Second  door,  kitchen’s;   always  open,  and  I

Made  hillocks  on  a  saucer,  of  milk  powder  poured  from  a

Very  large  box;   I  licked  my  hand  and  dipped  it.

Third  door  faced  foot  of  the  bed.    It  led  out  to

Great  skies  and  fields  with  feeling-of-cliffs  for  corners.

The  ‘dump’  that  burned  once  also  was  there;   the

Hawk;  and  the  weasel,  who  stole  under  the  mattress.

*

Were  walls  of  loose  stones:  a  ruined  enclosure.

Gasoline  drums;  weird  liquid  spilling  over  many  surfaces.

A  giant  bush / hands-and-knees  tunnel;

Amidst  everything,  hidden  — the  centre.

*

Edible  pebbles,  pepperdirt  pies,  green  blades.   Poison.

Black-silk  dog,  growing  glow-bulb  mushrooms;

Stiffening;   “Lady”,  caught  in  her

Leap  through  shed  window  slamming.

And  wild  onions  blooming…at

Brink  of  the  forest,  the  tumbling  path,  and

Quiet  and  busy,  the  river.

 

 

II

Time’s  grit-polished  the  bone  of  it;  and

Time’s  encrusted  its  core,  like  a  little  ‘geode’  cave.

Skeletalphabet.   Hidden  stratagem.   Both

Are  the  poem.   And  it?   What’s  it?

Memory.

*

I  am  grateful  now,  not  anxious  about  you,  Time.

Not  only  sad,  your  passing.

 

 

III

The  house  (long,  narrow,  one-storey’d)  was  like  segments  of  a  warped

Hickory  train,  boxcars  off  the  rails,  though

Solid  in  some  permanent  aftermath.

Caboose  was  “the  wreck  room”.    We  kids  inscribed  that  name

On  its  door:  the

End  of  the  dim  corridor,  where  light  startled.

Room’s  air  was  bright;  on  warm

Days,  an  excellent  afternoon  place;   magnetic / ignored.

An  atmosphere  also  of

Cold  storage  there;   of  business  interrupted,  left  at  that.

Mechanical  typewriter

( black-and-red  ribbon  spooled  off,  on,  in  raggéd  use);

Onionskin-carbonsheets,  dwindled  paper;  brittle  pencil  leads.   And

Me   up  on  the  shelves:    files,  farm / trade  journals,  and  a

heedless-someone’s  bulletins.

Upright  piano,  painted  bandage colour,  stood  somewhere…

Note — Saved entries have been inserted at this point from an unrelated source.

-- ==== Sys2Proof/Machine/LinkTypes.lean ====
section
/-!
DEFINITION. The state of the Ethernet ports and of the Igrum transport (spec 17).
-/

namespace Sys2Proof.Machine

/-- One Ethernet port (R486). `paused` holds a bit for each priority of half a and, from bit 8, of half b (R457). -/
structure EthPort where
  mode : BitVec 2
  pmd : BitVec 2
  pfcEn : Bool
  linkA : Bool
  linkB : Bool
  linkLost : Bool
  fecCorrected : Word32
  fecUncorrected : Word32
  macA : BitVec 48
  macB : BitVec 48
  ipv4A : Word32
  ipv4B : Word32
  ipv6A : BitVec 128
  ipv6B : BitVec 128
  rxDropped : Word32
  txFrames : Word64
  rxFrames : Word64
  paused : BitVec 16
  deriving DecidableEq, Repr

/-- The transport registers (R487). STATUS bits 0 to 3: PATH_FAILED, PEER_DOWN, CREDIT_VIOLATION, DROP. `vcMap` holds PCP and DSCP as
the register lays them out. -/
structure IgtRegs where
  etherType : Word16
  ttl : Byte
  node : Word32
  udpPort : Word16
  status : BitVec 4
  drops : Word16
  dropReason : BitVec 3
  vcMap : Tbl (BitVec 9)
  selKind : BitVec 2
  selIndex : Byte
  selResult : BitVec 3
  data : Tbl Word32
  deriving DecidableEq, Repr

/-- The running state of a peer (R482 to R484): the paths that are UP, the path that a failover probes, the active path, the epoch, the
last proposal of the other side, replies in a row on each path, and the paths with a probe outstanding. -/
structure PeerState where
  pathsUp : Nat
  probing : Option Nat
  active : Nat
  epoch : Nat
  proposal : Option Nat
  failovers : Word16
  replies : Tbl Nat
  probed : Nat
  deriving DecidableEq, Repr

/-- A DATA packet that is not yet acknowledged (R462, R473): its PSN, whether it is a response, its bytes after the transport header. -/
structure TxPacket where
  psn : Nat
  response : Bool
  body : List Byte
  deriving DecidableEq, Repr

/-- An operation that a send ring has handed to the transport (R477): its ring and free-running index, its slot, the tag its packets
carry, its next packet, the cells taken for its response (R466), and what its response has brought. -/
structure SendOp where
  serial : Nat
  ring : Nat
  index : Nat
  ctx : Nat
  slot : List Byte
  tag : Nat
  nextPacket : Nat
  sent : Bool
  respCells : Nat
  got : Nat
  status : Nat
  aborted : Bool
  deriving DecidableEq, Repr

/-- An operation that a peer has sent (R479): its first operation header, the data assembled, the cells it holds, and its gleaner
request's state. `base` is the context address to which an admitted WRITE writes; `drop` says that its response is discarded (R483). -/
structure RecvOp where
  serial : Nat
  peer : Nat
  vc : Nat
  header : List Byte
  ctx : Nat
  base : Option Nat
  data : List Byte
  cells : Nat
  status : Nat
  detail : Nat
  marks : Nat
  waiting : Bool
  drop : Bool
  deriving DecidableEq, Repr

/-- Whether an operation has been admitted and is not answered yet (R379). -/
def RecvOp.inFlight (r : RecvOp) : Bool := r.waiting || r.base.isSome

/-- One stream, a peer and VC (R465, R471 to R474): as a sender its next PSN, the grant's ACK_PSN and CREDIT, the packets not yet
acknowledged, retries, rate in units of 2^−32 of the port rate and the operations in order; as a receiver the PSN it expects, the
ports on which it holds a reservation, whether an acknowledgement is due, on which path, and owes ECN_ECHO, and when it last sent a NAK. -/
structure Stream where
  nextPsn : Nat
  ackPsn : Nat
  credit : Nat
  unacked : List TxPacket
  retries : Nat
  rate : Nat
  ops : List SendOp
  expected : Nat
  reserved : Tbl Bool
  ackDue : Bool
  ackPath : Nat
  echo : Bool
  lastNak : Option Nat
  deriving DecidableEq, Repr

/-- A completion entry that waits for those before it (R478). -/
structure RingDone where
  index : Nat
  entry : List Byte
  signal : Bool
  deriving DecidableEq, Repr

/-- A send ring in service (R476, R478): the next slot to read, when it last yielded a sealed slot, the next entry to write and the
entries that are ready early. -/
structure RingState where
  next : Nat
  lastYield : Nat
  written : Nat
  ready : List RingDone
  deriving DecidableEq, Repr

/-- The links: ports by number; the transport's registers; entries as 64 bytes (empty where all are 0); running peers, streams (keyed
peer × 8 + VC), rings, and operations received. `serial` numbers operations. -/
structure LinkState where
  ports : Tbl EthPort
  regs : IgtRegs
  peerEntries : Tbl (List Byte)
  pathEntries : Tbl (List Byte)
  ringEntries : Tbl (List Byte)
  peers : Tbl PeerState
  streams : Tbl Stream
  rings : Tbl RingState
  recv : List RecvOp
  serial : Nat
  deriving DecidableEq, Repr

end Sys2Proof.Machine
end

Did  we  carve  the  entire  alphabet  on  its

Ivory-like-an-old-man’s-toe  keys?

We  did.  

And  we  lifted  “the  lid”,  strummed  harp  wires  with

Knives,  and  a  rusty  letter  opener  got

Brandished.  

*

“The  wreck  room”  had  an  outside  door;  its  stone  stoop

Jumping-off  point  for  hundred-acre  adventures  in  world-wide

Solitude.   Society  was:   voices  in  our  heads.

My  sisters,  mute;   my  brother,  whereabouts  uncertain;   my  father?

A  Christmas  tree  that  refused  to  stand  / the  telephone  high

Upon  the  wall  I  couldn’t  grasp  in  time;   my  mother?

*

“The  wreck  room”  contained  a   ‘picture  window’…

Picture  was  jumble  of   trees  obscurrying  on  a  drop-off

Edge  of  the  land.   Once,  an  owl  (size  of  a  man’s  fist  but  fluffier)

Flew  into  the  frame,  stunning  itself  on  the  glass.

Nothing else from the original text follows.